* **EXERCISE PROMPT**: Which lines run from the one containing "def hostAccess (a" to the end of the listing below? Write them out exactly, both ends included, with nothing else.

= = = =

-- ==== Sys2Proof/Machine/Bus.lean ====
section
/-! DEFINITION. The host's accesses (20_memory.md R81 to R90) and where they stop (60_exceptions.md R339, R340). -/

namespace Sys2Proof.Machine

open Sys2Proof

/-- BCH_GEN_w, for w = 0..5: `V[191 - 32w : 160 - 32w]` with `V = GEN * 2^24` (42_bch.md R192). -/
def bchGenWord (gen : BitVec 168) (w : Nat) : Word :=
  ((gen.setWidth 192) <<< 24).extractLsb' (160 - 32 * w) 32

/-- The element window's word w: element 4w + k in bits [31-8k : 24-8k] (20_memory.md R84). -/
def elemsWord (m : Memory) (w : Nat) : Word :=
  m.value (4 * w) ++ m.value (4 * w + 1) ++ m.value (4 * w + 2) ++ m.value (4 * w + 3)

/-- The packed window's word w: bit 31-k is `FB[32w+k] & 1`, 0 for an element with VALID = 0
(20_memory.md R85). -/
def packedWord (m : Memory) (w : Nat) : Word :=
  BitVec.ofNat 32 (bitsToNat ((List.range 32).map (fun k => (m.value (32 * w + k)).getLsbD 0)))

/-- `MemRead` of what answers (10_state.md R31, 20_memory.md R84 to R90): the word, no side effect (R89). -/
def readTarget (s : State) : Target → Word
  | .ctrl => ctrlWord s
  | .status => statusWord s
  | .cmd => 0
  | .cfg0 => s.cfg0.setWidth 32
  | .actCfg => s.actCfg.setWidth 32
  | .cursor => s.cursor.setWidth 32
  | .outReq => s.outReq.setWidth 32
  | .outCount => s.outCount.setWidth 32
  | .outMod => s.outMod.setWidth 32
  | .crcValue => s.crcValue
  | .puncCount => s.puncCount.setWidth 32
  | .removedCount => s.removedCount.setWidth 32
  | .kSig r => (s.store.regs.kSig.get r).setWidth 32
  | .nFec r => (s.store.regs.nFec.get r).setWidth 32
  | .nSym r => (s.store.regs.nSym.get r).setWidth 32
  | .nSymPay => s.store.regs.nSymPay.setWidth 32
  | .schedLen r => (s.store.regs.schedLen.get r).setWidth 32
  | .errInfo => s.errInfo
  | .bchGen w => bchGenWord s.store.gen w
  | .field r i => (s.slots.get r).read i
  | .fbElems w => elemsWord s.fb w
  | .fbPacked w => packedWord s.fb w
  | .ob i => s.ob.read i
  | .reserved => 0

/-- `MemWrite` of `v` to what answers, while the access is allowed (10_state.md R32 to R42, R52; 20_memory.md R84
to R90; 40_control.md R140). A write to a read-only register or a reserved address is ignored. -/
def writeTarget (s : State) (v : Word) : Target → State
  | .ctrl => { s with ieDone := v.getLsbD 0, ieErr := v.getLsbD 1 }
  | .status => acknowledge v s
  | .cmd => issue v s
  | .cfg0 => { s with cfg0 := v.setWidth 15 }
  | .actCfg => s
  | .cursor => { s with cursor := v.setWidth 17 }
  | .outReq => { s with outReq := v.setWidth 16 }
  | .outCount => s
  | .outMod => s
  | .crcValue => s
  | .puncCount => s
  | .removedCount => s
  | .kSig _ => s
  | .nFec _ => s
  | .nSym _ => s
  | .nSymPay => s
  | .schedLen _ => s
  | .errInfo => s
  | .bchGen _ => s
  | .field r i => { s with slots := s.slots.set r ((s.slots.get r).write i [v]) }
  | .fbElems w =>
    { s with fb := s.fb.write (4 * w) [v.extractLsb' 24 8, v.extractLsb' 16 8, v.extractLsb' 8 8, v.extractLsb' 0 8] }
  | .fbPacked w => { s with fb := s.fb.writeBits (32 * w) (msbBits 32 v) }
  | .ob _ => s
  | .reserved => s

/-- "While STATUS.BUSY = 1 the host may only read STATUS, write STATUS, read CTRL and write CTRL"
(60_exceptions.md R339, 70_reset_and_hazards.md R377; log 12). -/
def allowedWhileBusy : Target → Bool
  | .ctrl => true
  | .status => true
  | _ => false

/-- The host's read of what answers. A STATUS read while BUSY = 1 draws a STATE code (log 6). -/
def hostRead (s : State) (t : Target) : State :=
  { s with
    readData := readTarget s t
    draws := if s.busy && t == .status then s.draws + 1 else s.draws }

/-- One host access: refused if it is not admitted (60_exceptions.md R340; before the hazard, log 11), a hazard if
the engine is busy and the target is not STATUS or CTRL (R339), else performed. -/
def hostAccess (a : Access) (s : State) : Result :=
  if a.admitted then
    if s.busy && !allowedWhileBusy (targetOf a.addr) then .fault .hostHazard
    else
      match a.op with
      | .read => .next (hostRead s (targetOf a.addr))
      | .write v => .next (writeTarget s v (targetOf a.addr))
  else .refused .accessNotAdmitted

end Sys2Proof.Machine
end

= = = =

* **YOUR SOLUTION**:
def hostAccess (a : Access) (s : State) : Result :=
  if a.admitted then
    if s.busy && !allowedWhileBusy (targetOf a.addr) then .fault .hostHazard
    else
      match a.op with
      | .read => .next (hostRead s (targetOf a.addr))
      | .write v => .next (writeTarget s v (targetOf a.addr))
  else .refused .accessNotAdmitted

end Sys2Proof.Machine
end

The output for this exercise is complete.